Mit Stil reist man natürlich im Cabrio. Und die kann man anscheinend irgendwo in der Nähe mieten. Auf jeden Fall kamen uns tausende Mustangs in quietsch–bunten Farben entgegen.

Der Highway war auf jeden Fall eines der Highlights unserer Reise.

Rückblick LA und Hollywood

Auch Los Angeles ist jetzt schon ein wenig Vergangenheit, also Zeit für einen Rückblick.

Die Stadt an sich ist nicht überall so gepflegt und sauber wie beispielsweise San Francisco. Besonders Hollywood ist eine Enttäuschung. Der “Wall of Fame” ist eine üble Touristenfalle und schaut man nur mal in die Nebenstraßen zerbricht der Schein recht schnell.

Aber das ganze hat auch schöne Seiten. Malibu Beach war großartig, genau wie Santa Monica. Auch die Gegend um das berühmte Schild und die Aussicht von da waren super ganz zu schweigen von den veträumten Wohnvierteln der besser Betuchten.

Für den “mittelständischen” LA-Bewohner, also alle die “nur” einen BMW und keinen Maserati fahren, ist West-LA auf jeden Fall eine super Gegend. Ein bisschen hip, etwas teurer als der Durchschnitt und super angenehm, allein schon wenn man nur durch fährt.

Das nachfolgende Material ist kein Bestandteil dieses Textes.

-- ==== Sys2Proof/Machine/Coherence.lean ====
section
/-! DEFINITION. Coherent control lines: the home's directory, the other die's line states, the messages between them and the
windows (R189 to R195, R206, R207). Data stands in the one memory image; what moves here are the rights to it. -/

namespace Sys2Proof.Machine

/-- The record of a line. -/
def State.coh (s : State) (line : Nat) : CohLn := (s.mem.coh.find? fun l => l.line = line).getD (CohLn.idle line)

/-- Whether nothing of the line is under way at either die. -/
def CohLn.quiet (l : CohLn) : Bool :=
  l.toHome.isEmpty && l.toRemote.isEmpty && l.earlyH.isEmpty && l.earlyR.isEmpty && l.snoop.isNone && l.homeQ.isEmpty &&
    l.wait.isEmpty && l.waitSnoop.isNone && (l.remote = .I || l.remote = .S || l.remote = .M)

/-! ## The control-line cache (R190): 256 sets of 16 lines -/

/-- A line becomes the most recent of a die's control-line cache. -/
def State.clcTouch (s : State) (d line : Nat) : State :=
  s.updMem d fun m => { m with clc := line :: m.clc.filter fun x => x ≠ line }

/-- A line leaves a die's control-line cache. -/
def State.clcDrop (s : State) (d line : Nat) : State :=
  s.updMem d fun m => { m with clc := m.clc.filter fun x => x ≠ line }

/-- Whether a line holds the entry of a context that die `d` keeps cached, which stays in the cache (R190, R263). -/
def State.clcPinned (s : State) (d line : Nat) : Bool :=
  (s.ctxd.get d).cache.any fun e => (0x100000 * s.fld 0 F.ctx_base_base + 256 * e.ctx) / 256 = line

/-- Store the record of a line: sequence numbers start from 0 again when nothing is under way (R192), and a line of which
nothing is known has no record. -/
def State.setCoh (s : State) (l : CohLn) : State :=
  let l := if l.quiet then { l with sendR := 0, recvR := 0, sendH := 0, recvH := 0, evSeq := 0, gotEv := none, gotRsp := none }
    else l
  let s := if l.remote = .I then s.clcDrop (1 - homeDie (256 * l.line)) l.line else s
  let rest := s.mem.coh.filter fun x => x.line ≠ l.line
  { s with mem := { s.mem with coh := if l.quiet ∧ l.remote = .I ∧ l.dir = .I then rest else l :: rest } }

/-- The home die of a line (R190). -/
def lineHome (line : Nat) : Nat := homeDie (256 * line)

/-- Whether a message carries the line's 256 bytes (R191). -/
def CohMsg.hasData : CohMsg → Bool
  | .EVM | .DATS | .DATM | .RSPD => true
  | _ => false

/-- The bytes of a message on the bridge (R187). -/
def CohMsg.bytes (m : CohMsg) : Nat := if m.hasData then 288 else 32

/-- The home sends a message to the other die. -/
def State.sendRemote (s : State) (l : CohLn) (m : CohMsg) : State × CohLn :=
  (s.tally (lineHome l.line) R.brg_t_tx1 0 m.bytes,
    { l with sendH := (l.sendH + 1) % 16, toRemote := l.toRemote ++ [⟨m, l.sendH, 0⟩] })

Was sind die Fashion Trends dieses Jahr? Ganz klar, Yoga-Pants und Flipp-Flopps. Ich persönlich finde davon aber nur eines gut 😉

Fazit: LA ist nicht die hübscheste aber es ist für jeden was dabei, man muss nur ein wenig danach suchen.

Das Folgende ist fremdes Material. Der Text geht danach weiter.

-- ==== Sys2Proof/Machine/Hands.lean ====
section
/-! DEFINITION. What a running hand shares with its cluster's engines: its words, its writes in issue order (R109), its digest
(R490), the K-split partials it sends (R67), and how a fault stops it (R80, R116, R155, R682). -/

namespace Sys2Proof.Machine

/-! ## The running hand -/

/-- Change the hand that runs in cluster `c`. -/
def State.updHand (s : State) (c : Nat) (f : Hand → Hand) : State :=
  s.updCl c fun x => { x with run := x.run.map f }

/-- Change word `i` of the running hand of cluster `c`. -/
def State.updWord (s : State) (c i : Nat) (f : HandWord → HandWord) : State :=
  s.updHand c fun h => { h with words := listMod h.words i f }

/-- Word `i` of the running hand has made progress `p`. -/
def State.setWord (s : State) (c i : Nat) (p : WordSt) : State := s.updWord c i fun w => { w with st := p }

/-- A hand that a fault has stopped starts and writes nothing more (R80, R155). -/
def Hand.stopped (h : Hand) : Bool := h.poison || h.fault

/-- The next word of the running hand in order (R155); none before the chain set is loaded (R99, R163) or after a stop. -/
def Cluster.nextWord (x : Cluster) : Option (Hand × Nat × HandWord) :=
  match x.run with
  | none => none
  | some h =>
    if !x.loaded || h.stopped then none
    else
      match indexWhere (fun w => w.st = .waiting) h.words with
      | none => none
      | some i => (h.words[i]?).map fun w => (h, i, w)

/-- Whether every word before `i` that satisfies `p` has completed. -/
def Hand.doneBefore (h : Hand) (i : Nat) (p : HandWord → Bool) : Bool :=
  (h.words.take i).all fun w => w.st = .done || !p w

/-- Whether a word moves data into cluster SRAM: LOAD or COPYIN (R155). -/
def isLoadWord (w : Nat) : Bool := wordClass w = 4 && bits w 122 2 % 2 = 0

/-- The row mask that a word uses (R63, R113, R154). -/
def Hand.rowMask (h : Hand) (w : Nat) : Nat := if bit w 109 ∧ ¬ isThin w then h.rmask else max32

/-- The column mask that an MMA uses. -/
def Hand.colMask (h : Hand) (w : Nat) : Nat := if bit w 109 then h.cmask else max32

/-! ## Writes of a hand -/

/-- A twin hand's digest takes a write of bytes at `x` of a space whose 16-byte blocks are numbered from `hi` (R490). -/
def State.hashWrite (s : State) (c hi x : Nat) (bs : List Byte) : State :=
  s.updHand c fun h =>
    if h.twin then
      let t := handTerms h.dkey hi x bs
      { h with digest := h.digest ^^^ t.1, nblk := h.nblk + t.2 }
    else h

/-- The bytes of `bs` at `o` that no later-issued word has written, as single runs (R109). -/
def keepRuns (later : List (Nat × Nat)) (o : Nat) (bs : List Byte) : List (Nat × List Byte) :=
  let hit (x : Nat) : Bool := later.any fun p => p.1 ≤ x && x < p.1 + p.2
  if later.isEmpty then [(o, bs)]
  else (bs.zipIdx.filter fun b => !hit (o + b.2)).map fun b => (o + b.2, [b.1])

/-- Word `i` of the running hand writes bytes at offset `o` of its cluster's SRAM; bytes that a later-issued word has already
written keep that word's value (R109). -/
def State.handWrite (s : State) (c i o : Nat) (bs : List Byte) : State :=
  let x := s.cl c
  let later := (x.written.filter fun w => i < w.1).map fun w => (w.2.1, w.2.2)
  let s := (keepRuns later o bs).foldl (fun s p => s.writeRaw (dieOfCluster c) (clusterBase c + p.1) p.2 false .unit (some c)) s
  let s := s.updCl c fun x => { x with written := (i, o, bs.length) :: x.written }
  s.hashWrite c (2 ^ 127) (c % 8 * clusterBytes + o) bs

/-! ## K-split partials (R47, R67) -/

/-- Whether a group of partials belongs to an output tile of a context. -/
def KSplit.ofTile (k : KSplit) (ctx : Nat) (x : Tile) : Bool :=
  k.ctx = ctx && k.tile.desc = x.desc && k.tile.t = x.t

/-- A partial arrives at the group of its output tile that still lacks its split, or opens one (assumption 31). -/
def ksplitAdd (ctx : Nat) (tile : Tile) (p : Partial) : List KSplit → List KSplit
  | [] => [⟨ctx, tile, [p]⟩]
  | k :: r =>
    if k.ofTile ctx tile && k.parts.all fun q => q.split ≠ p.split then { k with parts := k.parts ++ [p] } :: r
    else k :: ksplitAdd ctx tile p r

/-- The hand's word `w` sends its K-split partial (R67), with the chain field and masks of its word, which the combination takes from
the lowest split (DESIGN CHOICE, assumption 122). -/
def State.sendPartial (s : State) (h : Hand) (w : Nat) (b : Bank) (isInt poisoned : Bool) : State :=
  match h.od with
  | none => s
  | some x =>
    let p : Partial :=
      { split := bits w 84 8, vals := b.vals, marks := b.marks, poisoned, exact := bit w 108, isInt, chain := bits w 81 3,
        rmask := h.rowMask w, cmask := h.colMask w, region := h.region, slot := h.slot, item := h.item, va := h.va,
        seed := h.seed, step := h.step, lscale := h.lscale }
    { s with ksplits := ksplitAdd h.ctx x p s.ksplits }

/-- The partials that a stopped hand would still have sent are sent marked poisoned (R80). -/
def State.sendPoisoned (s : State) (h : Hand) : State :=
  (h.words.filter fun w => w.st ≠ .done && isMmaOut w.w 2).foldl
    (fun s w => s.sendPartial h w.w Bank.zero false true) s

/-- Whether partials or a combination of slot `k` of region `r` are on the way (R133 step 1). -/
def State.splitWork (s : State) (r k : Nat) : Bool :=
  let mine (p : Partial) : Bool := p.region = r && p.slot = k
  s.ksplits.any (fun x => x.parts.any mine) || s.clusters.any fun x => x.combs.any fun y => y.split.parts.any mine

/-! ## How a fault stops a hand -/

/-- The work of the running hand that has not reached memory is abandoned: MMAs in flight, drains, batches, runs and admitted
rows; a K-split combination for other hands goes on (R80). -/
def Cluster.abandon (x : Cluster) : Cluster :=
  { x with
    engines := x.engines.map fun e => { e with flight := [], drain := none }
    bqWait := [], bqOpen := [], bqClosed := [], vruns := []
    pipe := x.pipe.filter fun p => match p.src with
      | .comb _ => true
      | _ => false }

/-- Both banks of every engine are cleared to +0 (R80). -/
def Cluster.clearBanks (x : Cluster) : Cluster :=
  { x with engines := x.engines.map fun e => { e with bank0 := Bank.zero, bank1 := Bank.zero } }

/-- The clocks of an MMA that is abandoned join the tallies of engine `e` (R73, R74, R93): how many it had broadcast, frozen or
bubbled is a free value. -/
def State.abandonOne (s : State) (c e chunks : Nat) (bubble : Bool) : State :=
  let d := dieOfCluster c
  let n := c % 64 * 4 + e
  let s := s.drew.tally d R.mxe_t_busy n (s.free % (chunks + 1))
  s.drew.tally d (if bubble then R.mxe_t_bub else R.mxe_t_frz) n s.free

/-- The work of the running hand is abandoned, and the clocks that its MMAs have used are counted. -/
def State.abandonWork (s : State) (c : Nat) : State :=
  let x := s.cl c
  let bubble := x.run.any (·.bubble)
  let s := (List.range 4).foldl
    (fun s e => (x.engines.getD e Engine.reset).flight.foldl (fun s f => s.abandonOne c e (bits f.w 92 12 + 1) bubble) s) s
  s.updCl c Cluster.abandon

/-- The running hand of cluster `c` is poisoned: it stops, and completes POISON (R80, R116). -/
def State.poisonHand (s : State) (c : Nat) : State :=
  ((s.updHand c fun h => { h with poison := true }).abandonWork c).updCl c Cluster.clearBanks

/-- A fault of one of its words stops the running hand of cluster `c`: its item faults, and it completes FAULT (R155). -/
def State.faultHand (s : State) (c : Nat) (h : Hand) (va : Nat) (f : FaultInfo) : State :=
  ((s.itemFault h.region h.slot va f).updHand c fun h => { h with fault := true }).abandonWork c

/-- A matrix-engine fault of cluster `c` is recorded: the cluster's bit, the first-fault register and event 0x4020 (R80, R88,
R89, R96, R682). -/
def State.recordMatrix (s : State) (c cause engine offset : Nat) : State :=
  let d := dieOfCluster c
  let j := c % 64
  let ctx := match (s.cl c).run with
    | some h => h.ctx
    | none => 0
  let idle := (s.cl c).run.isNone
  let v := b2n idle * 2 ^ 62 + offset % 2 ^ 22 * 2 ^ 32 + engine % 4 * 2 ^ 30 + ctx * 2 ^ 16 + cause * 256 + j
  let s := s.orFld d F.mxe_poison_hit (2 ^ j)
  let s := s.recordFirst d F.mxe_poison_first_valid v
  s.raise d 0x05 0x4020 v { ctx, region := regionOf c % 8, cluster := c % 8 }

/-- A vector-engine fault of cluster `c` is recorded (R116, R120, R121, R126, R682); `comb` is the context of a K-split
combination whose rows the fault touches (R80). -/
def State.recordVector (s : State) (c cause offset chain : Nat) (run : Bool) (comb : Option Nat := none) : State :=
  let d := dieOfCluster c
  let j := c % 64
  let own := (s.cl c).run.map fun h => h.ctx
  let ctx := (comb.orElse fun _ => own).getD 0
  let idle := comb.isNone && own.isNone
  let v := b2n idle * 2 ^ 62 + offset % 2 ^ 22 * 2 ^ 32 + chain % 8 * 2 ^ 29 + b2n run * 2 ^ 28 + ctx * 2 ^ 16 +
    cause * 256 + j
  let s := s.orFld d F.vxe_poison_hit (2 ^ j)
  let s := s.recordFirst d F.vxe_poison_first_valid v
  s.raise d 0x06 0x4030 v { ctx, region := regionOf c % 8, cluster := c % 8 }

/-! ## Operand bytes -/

/-- What an engine finds in the granules of its cluster's SRAM that its operand bytes touch: the errors that the code cannot
correct are counted when they are no stored poison (R180), and the offsets of bad granules are given. -/
def State.badGranules (s : State) (c o n : Nat) : State × List Nat :=
  let a := clusterBase c
  let inside (k : Nat) : Bool := a + o < 64 * k + 64 && 64 * k < a + o + n
  let bad := (s.mem.poison ++ (s.mem.ue.filter fun k => !s.mem.poison.contains k)).filter inside
  (bad.foldl (fun s k => if s.poisoned k then s else s.sramUe (64 * k)) s, bad.map fun k => 64 * k - a)

/-- A line of cluster `c`'s SRAM is met with an uncorrectable error: it is counted, and stays so until it is rewritten (R80, R180,
R682). -/
def State.lineFails (s : State) (c o : Nat) : State := (s.sramDecode (clusterBase c + o) .uncorrectable).1

/-- The bytes of a cluster's SRAM at an offset. -/
def State.clusterPeek (s : State) (c o n : Nat) : List Byte := s.peek (clusterBase c + o) n

end Sys2Proof.Machine
end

Another backstage pass for you

Reisetag. Wir verließen das Green Tortoise Hostel früh, aßen mit flussigem Stickstoff frisch zubereitetes Eis, shoppten in einem Comic-Buchladen und fuhren noch einmal durch die Lombard Street, die unser treues, kleines Auto an den Rand seiner Moglichkeiten trieb. Auf der unfassbar steilen Straße überhitzte im Stau kurzzeitig unser Automatikgetriebe bzw. dessen Wandler. Kurz darauf war es allerdings geschafft und wir konnten uns auf den Weg nach Merced machen. Unterwegs machten wir Halt in einem Hooters, besichtigten ein paar Flugzeuge (unter anderem die legendäre SR71 Blackbird) und ließen den Tag mit dem Besuch eines Rollerderby-Matches ausklingen. Morgen geht es in den Yosemite-Nationalpark.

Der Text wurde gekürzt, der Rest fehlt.